Das Spielbrett zeigt ein Muster von Bridge-Karten. Jeder Spieler hat eine Kartenhand von 6 Karten und spielt reihum eine frei wählbare Karte daraus aus. Die ausgespielte Karte gibt das Feld auf dem Spielbrett an, wo der Spieler einen Chip hinlegen darf. Ist es einem Spieler gelungen, fünf Chips in waagrecht, senkrecht oder diagonal benachbarte Felder zu legen, so hat er gewonnen. Bei vier Spielern bilden die beiden gegenübersitzenden Spieler ein Team und gewinnen (oder verlieren) gemeinsam.
Wie beim Gobang-Spiel müssen ständig zwei Ziele im Auge behalten werden: eine eigene Fünfer-Sequenz zu bilden und beim Gegner eine solche zu verhindern. Beim Gobang hat dabei aber jeder Spieler unendliche künstlerische Freiheit, in „Sequence“ können nur die maximal 6 verschiedenen Felder gemäß der eigenen Kartenhand belegt werden. Ein kleines bißchen Aufpassen über die Gebilde der Gegner schadet nicht, der Rest ist Kartenglück.
Der italienische Untertitel des Spiels lautet: “Un emozionante gioco di strategia“, der englische Untertitel: „An exciting game of Strategy“. Deutscher Untertitel: Fehlanzeige. In Mini-Schrift darunter gesetzt: „Mit Strategie und Glück gewinnen.“ Wir Deutschen sind entweder sauertöpfisch oder humorlos. Oder schlichtweg wahrheitsliebend.
WPG-Wertung: Aaron: 7 (möglicherweise als Absacker geeignet), Günther: 7 (nur zum Zeitvertreib), Moritz: 5, Walter: 5 (reines Glücksspiel, plus ein bißchen Wahrnehmen, was das Glück uns geboten hat).
Inzwischen hat Spanien das Elfmeterschießen gewonnen.

5. “Zooloretto – Würfelspiel”
Zooloretto WürfelspielEin Spiel-des-Jahres ist immer eine Variation wert. 2007 hat das Brettspiel „Zooloretto“ den begehrten Titel gewonnen, 2012 kam die jetzige Würfelversion heraus.

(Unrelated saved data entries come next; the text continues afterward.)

theorem State.applyInvlp_wf (page : Option Word64) (cst : Bool) (s : State) (gid n : Nat) (hw : Memory.wf s.mem = true) :
    Memory.wf (State.applyInvlp page cst s gid n).mem = true := by
  unfold State.applyInvlp
  repeat' first
    | with_reducible assumption
    | intro _
    | split
    | with_reducible apply State.fenceRel_wf
    | with_reducible rw [State.completeOp_mem]
    | with_reducible rw [State.invalidate_mem]
    | with_reducible rw [State.modGroup_mem]
    | with_reducible rw [State.modTeam_mem]
    | with_reducible rw [State.setOp_mem]
    | with_reducible rw [State.touch_mem]
    | (with_reducible refine foldl_wf _ _ _ ?_ fun s x h => ?_)
    | (with_reducible refine foldl_wf1 _ _ _ ?_ fun s x h => ?_)
    | with_reducible apply wf_tset
    | (dsimp only; with_reducible assumption)
    | (dsimp only; split)
    | dsimp only

theorem invlpMould_wf (i : Instr) (q : QFields) (page : Group → Option Word64) (s : State) (hw : Memory.wf s.mem = true) :
    Memory.wf (invlpMould i q page s).mem = true := by
  unfold invlpMould
  repeat' first
    | with_reducible assumption
    | intro _
    | split
    | with_reducible apply State.guarded_wf
    | with_reducible apply State.afterNow_wf
    | with_reducible apply State.applyInvlp_wf
    | with_reducible rw [State.advance_mem]
    | with_reducible rw [State.modGroup_mem]
    | with_reducible rw [State.modTeam_mem]
    | with_reducible rw [State.touch_mem]
    | (with_reducible refine foldl_wf _ _ _ ?_ fun s x h => ?_)
    | (with_reducible refine foldl_wf1 _ _ _ ?_ fun s x h => ?_)
    | with_reducible apply wf_tset
    | (dsimp only; with_reducible assumption)
    | (dsimp only; split)
    | dsimp only

theorem State.takeFrame_wf (s : State) (die : Nat) (p : Pool) (hw : Memory.wf s.mem = true) :
    Memory.wf (State.takeFrame s die p).1.mem = true := by
  unfold State.takeFrame
  repeat' first
    | with_reducible assumption
    | intro _
    | split
    | with_reducible apply State.devPut_wf
    | with_reducible rw [State.devBytes_mem]
    | with_reducible rw [State.modGroup_mem]
    | with_reducible rw [State.modTeam_mem]
    | with_reducible rw [State.touch_mem]
    | (with_reducible refine foldl_wf _ _ _ ?_ fun s x h => ?_)
    | (with_reducible refine foldl_wf1 _ _ _ ?_ fun s x h => ?_)
    | with_reducible apply wf_tset
    | (dsimp only; with_reducible assumption)
    | (dsimp only; split)
    | dsimp only

theorem State.mapFirst_wf (s : State) (die c : Nat) (va : Word64) (perm : BitVec 12) (hw : Memory.wf s.mem = true) :
    Memory.wf (State.mapFirst s die c va perm).1.mem = true := by
  unfold State.mapFirst
  repeat' first
    | with_reducible assumption
    | intro _
    | split
    | with_reducible apply State.devPut_wf
    | with_reducible apply State.takeFrame_wf
    | with_reducible rw [State.mapTarget_mem]
    | with_reducible rw [State.modGroup_mem]
    | with_reducible rw [State.modTeam_mem]
    | with_reducible rw [State.touch_mem]
    | (with_reducible refine foldl_wf _ _ _ ?_ fun s x h => ?_)
    | (with_reducible refine foldl_wf1 _ _ _ ?_ fun s x h => ?_)
    | with_reducible apply wf_tset
    | (dsimp only; with_reducible assumption)
    | (dsimp only; split)
    | dsimp only

theorem State.mapReplica_wf (s : State) (die c : Nat) (va : Word64) (hw : Memory.wf s.mem = true) :
    Memory.wf (State.mapReplica s die c va).1.mem = true := by
  unfold State.mapReplica
  repeat' first
    | with_reducible assumption
    | intro _
    | split
    | with_reducible apply State.devPut_wf
    | with_reducible apply State.takeFrame_wf
    | with_reducible rw [State.devBytes_mem]
    | with_reducible rw [State.directory_mem]
    | with_reducible rw [State.mapTarget_mem]
    | with_reducible rw [State.modGroup_mem]
    | with_reducible rw [State.modTeam_mem]
    | with_reducible rw [State.touch_mem]
    | (with_reducible refine foldl_wf _ _ _ ?_ fun s x h => ?_)
    | (with_reducible refine foldl_wf1 _ _ _ ?_ fun s x h => ?_)
    | with_reducible apply wf_tset
    | (dsimp only; with_reducible assumption)
    | (dsimp only; split)
    | dsimp only

theorem mapNow_wf (i : Instr) (q : QFields) (f : State → Nat → Nat → Word64 → State × Nat) (s : State) (h_f : ∀ x0 x1 x2 x3, Memory.wf x0.mem = true → Memory.wf (f x0 x1 x2 x3).1.mem = true) (hw : Memory.wf s.mem = true) :
    Memory.wf (mapNow i q f s).mem = true := by
  unfold mapNow
  repeat' first
    | with_reducible assumption
    | intro _
    | split
    | with_reducible apply h_f
    | with_reducible apply State.guarded_wf
    | with_reducible rw [State.advance_mem]
    | with_reducible rw [State.modGroup_mem]
    | with_reducible rw [State.modTeam_mem]
    | with_reducible rw [State.touch_mem]
    | (with_reducible refine foldl_wf _ _ _ ?_ fun s x h => ?_)
    | (with_reducible refine foldl_wf1 _ _ _ ?_ fun s x h => ?_)
    | with_reducible apply wf_tset
    | (dsimp only; with_reducible assumption)
    | (dsimp only; split)
    | dsimp only

theorem State.collapseIn_wf (s : State) (c h : Nat) (hw : Memory.wf s.mem = true) :
    Memory.wf (State.collapseIn s c h).mem = true := by
  unfold State.collapseIn
  repeat' first
    | with_reducible assumption
    | intro _
    | split
    | with_reducible apply State.devPut_wf
    | with_reducible rw [State.directory_mem]
    | with_reducible rw [State.modGroup_mem]
    | with_reducible rw [State.modTeam_mem]
    | with_reducible rw [State.pool_mem]
    | with_reducible rw [State.replicas_mem]
    | with_reducible rw [State.touch_mem]
    | (with_reducible refine foldl_wf _ _ _ ?_ fun s x h => ?_)
    | (with_reducible refine foldl_wf1 _ _ _ ?_ fun s x h => ?_)
    | with_reducible apply wf_tset
    | (dsimp only; with_reducible assumption)
    | (dsimp only; split)
    | dsimp only

theorem State.collapse_wf (s : State) (h : Nat) (hw : Memory.wf s.mem = true) :
    Memory.wf (State.collapse s h).mem = true := by
  unfold State.collapse
  repeat' first
    | with_reducible assumption
    | intro _
    | split
    | with_reducible apply State.collapseIn_wf
    | with_reducible rw [State.modGroup_mem]
    | with_reducible rw [State.modTeam_mem]
    | with_reducible rw [State.touch_mem]
    | (with_reducible refine foldl_wf _ _ _ ?_ fun s x h => ?_)
    | (with_reducible refine foldl_wf1 _ _ _ ?_ fun s x h => ?_)
    | with_reducible apply wf_tset
    | (dsimp only; with_reducible assumption)
    | (dsimp only; split)
    | dsimp only

theorem State.applyCol_wf (va : Word64) (sb home : Nat) (s : State) (gid n : Nat) (hw : Memory.wf s.mem = true) :
    Memory.wf (State.applyCol va sb home s gid n).mem = true := by
  unfold State.applyCol
  repeat' first
    | with_reducible assumption
    | intro _
    | split
    | with_reducible apply State.collapse_wf
    | with_reducible rw [State.modGroup_mem]
    | with_reducible rw [State.modTeam_mem]
    | with_reducible rw [State.setOp_mem]
    | with_reducible rw [State.touch_mem]
    | (with_reducible refine foldl_wf _ _ _ ?_ fun s x h => ?_)
    | (with_reducible refine foldl_wf1 _ _ _ ?_ fun s x h => ?_)
    | with_reducible apply wf_tset
    | (dsimp only; with_reducible assumption)
    | (dsimp only; split)
    | dsimp only

theorem State.endCol_wf (va : Word64) (sb home bound : Nat) (s : State) (gid n : Nat) (hw : Memory.wf s.mem = true) :
    Memory.wf (State.endCol va sb home bound s gid n).mem = true := by
  unfold State.endCol
  repeat' first
    | with_reducible assumption
    | intro _
    | split
    | with_reducible apply State.devPut_wf
    | with_reducible rw [State.answer_mem]
    | with_reducible rw [State.modGroup_mem]
    | with_reducible rw [State.modTeam_mem]
    | with_reducible rw [State.pathFrom_mem]
    | with_reducible rw [State.touch_mem]
    | (with_reducible refine foldl_wf _ _ _ ?_ fun s x h => ?_)
    | (with_reducible refine foldl_wf1 _ _ _ ?_ fun s x h => ?_)
    | with_reducible apply wf_tset
    | (dsimp only; with_reducible assumption)
    | (dsimp only; split)
    | dsimp only

theorem State.post_wf (s : State) (gid sb : Nat) (word : BitVec 16) (mine : Bool) (at_ start : Nat) (hw : Memory.wf s.mem = true) :
    Memory.wf (State.post s gid sb word mine at_ start).mem = true := by
  unfold State.post
  repeat' first
    | with_reducible assumption
    | intro _
    | split
    | with_reducible apply State.fenceRel_wf
    | with_reducible apply State.homePut_wf
    | with_reducible rw [State.modGroup_mem]
    | with_reducible rw [State.modTeam_mem]
    | with_reducible rw [State.setCtx_mem]
    | with_reducible rw [State.signal_mem]
    | with_reducible rw [State.touch_mem]
    | (with_reducible refine foldl_wf _ _ _ ?_ fun s x h => ?_)
    | (with_reducible refine foldl_wf1 _ _ _ ?_ fun s x h => ?_)
    | with_reducible apply wf_tset
    | (dsimp only; with_reducible assumption)
    | (dsimp only; split)
    | dsimp only

theorem State.releaseAll_wf (s : State) (core : Nat) (hw : Memory.wf s.mem = true) :
    Memory.wf (State.releaseAll s core).1.mem = true := by
  unfold State.releaseAll
  repeat' first
    | with_reducible assumption
    | intro _
    | split
    | with_reducible apply State.fenceRel_wf
    | with_reducible rw [State.modGroup_mem]
    | with_reducible rw [State.modTeam_mem]
    | with_reducible rw [State.touch_mem]
    | (with_reducible refine foldl_wf _ _ _ ?_ fun s x h => ?_)
    | (with_reducible refine foldl_wf1 _ _ _ ?_ fun s x h => ?_)
    | with_reducible apply wf_tset
    | (dsimp only; with_reducible assumption)
    | (dsimp only; split)
    | dsimp only

theorem State.vwrite_wf (s : State) (c : Nat) (b : List Byte) (va : Word64) (hw : Memory.wf s.mem = true) :
    Memory.wf (State.vwrite s c b va).1.mem = true := by
  unfold State.vwrite
  repeat' first
    | with_reducible assumption
    | intro _
    | split
    | with_reducible apply State.devWrite_wf
    | with_reducible rw [State.modGroup_mem]
    | with_reducible rw [State.modTeam_mem]
    | with_reducible rw [State.touch_mem]
    | with_reducible rw [State.vplaces_mem]
    | (with_reducible refine foldl_wf _ _ _ ?_ fun s x h => ?_)
    | (with_reducible refine foldl_wf1 _ _ _ ?_ fun s x h => ?_)
    | with_reducible apply wf_tset
    | (dsimp only; with_reducible assumption)
    | (dsimp only; split)
    | dsimp only

theorem State.bitmapWrite_wf (s : State) (c : Nat) (b : List Byte) (va grid : Word64) (hw : Memory.wf s.mem = true) :
    Memory.wf (State.bitmapWrite s c b va grid).mem = true := by
  unfold State.bitmapWrite
  repeat' first
    | with_reducible assumption
    | intro _
    | split
    | with_reducible apply State.event_wf
    | with_reducible apply State.vwrite_wf
    | with_reducible rw [State.modGroup_mem]
    | with_reducible rw [State.modTeam_mem]
    | with_reducible rw [State.touch_mem]
    | (with_reducible refine foldl_wf _ _ _ ?_ fun s x h => ?_)
    | (with_reducible refine foldl_wf1 _ _ _ ?_ fun s x h => ?_)
    | with_reducible apply wf_tset
    | (dsimp only; with_reducible assumption)
    | (dsimp only; split)
    | dsimp only

theorem State.reject_wf (s : State) (queue : Nat) (grid recAt : Word64) (reason off : Nat) (l : Option LaunchRec) (hw : Memory.wf s.mem = true) :
    Memory.wf (State.reject s queue grid recAt reason off l).mem = true := by
  unfold State.reject
  repeat' first
    | with_reducible assumption
    | intro _
    | split
    | with_reducible apply State.homePut_wf
    | with_reducible apply State.bitmapWrite_wf
    | with_reducible rw [State.modGroup_mem]
    | with_reducible rw [State.modTeam_mem]
    | with_reducible rw [State.setQueue_mem]
    | with_reducible rw [State.signal_mem]
    | with_reducible rw [State.touch_mem]
    | (with_reducible refine foldl_wf _ _ _ ?_ fun s x h => ?_)
    | (with_reducible refine foldl_wf1 _ _ _ ?_ fun s x h => ?_)
    | with_reducible apply wf_tset
    | (dsimp only; with_reducible assumption)
    | (dsimp only; split)
    | dsimp only

theorem State.passStage2_wf (s : State) (key : Nat) (g : Grid) (hw : Memory.wf s.mem = true) :
    Memory.wf (State.passStage2 s key g).mem = true := by
  unfold State.passStage2
  repeat' first
    | with_reducible assumption
    | intro _
    | split
    | with_reducible apply State.bitmapWrite_wf
    | with_reducible rw [State.advance_mem]
    | with_reducible rw [State.modGroup_mem]
    | with_reducible rw [State.modTeam_mem]
    | with_reducible rw [State.setQueue_mem]
    | with_reducible rw [State.touch_mem]
    | (with_reducible refine foldl_wf _ _ _ ?_ fun s x h => ?_)
    | (with_reducible refine foldl_wf1 _ _ _ ?_ fun s x h => ?_)
    | with_reducible apply wf_tset
    | (dsimp only; with_reducible assumption)
    | (dsimp only; split)
    | dsimp only

theorem State.takeCores_wf (s : State) (t : Team) (bar : Nat → Nat → Bar) (hw : Memory.wf s.mem = true) :
    Memory.wf (State.takeCores s t bar).mem = true := by
  unfold State.takeCores
  repeat' first
    | with_reducible assumption
    | intro _
    | split
    | with_reducible apply State.fenceAcq_wf
    | with_reducible rw [State.modGroup_mem]
    | with_reducible rw [State.modTeam_mem]
    | with_reducible rw [State.setBar_mem]
    | with_reducible rw [State.touch_mem]
    | (with_reducible refine foldl_wf _ _ _ ?_ fun s x h => ?_)
    | (with_reducible refine foldl_wf1 _ _ _ ?_ fun s x h => ?_)
    | with_reducible apply wf_tset
    | (dsimp only; with_reducible assumption)
    | (dsimp only; split)
    | dsimp only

Mit Hexawürfeln, auf denen Zooloretto-Tiere abgebildet sind, würfeln wir die Tierearten aus, die auf dem Markt zu haben sind, und laden sie auf Transporter. Jeder Spieler kann wählen, ob er zwei weitere Tiere herausbringt oder ob lieber die Tiere auf einem der beladenen Transporter in seinen Zoo einreiht. Am Ende bestimmt der beste Zoo den Sieger.
Für Aaron eine gelungene Kombination von „Choice“ und „Vegas“. Für Walter war auch noch ein bißchen „Kniffel“ dabei.
WPG-Wertung: Aaron: 6 (nicht besonders spannend), Günther: 7 (die beste Umsetzung eines Brettspiels als Würfelspiel), Moritz: 6 (das Original-Zooloretto ist besser), Walter: 5 (Würfelspiel mit der üblichen chaotischen Abhängigkeit von den Aktionen der Mitspieler).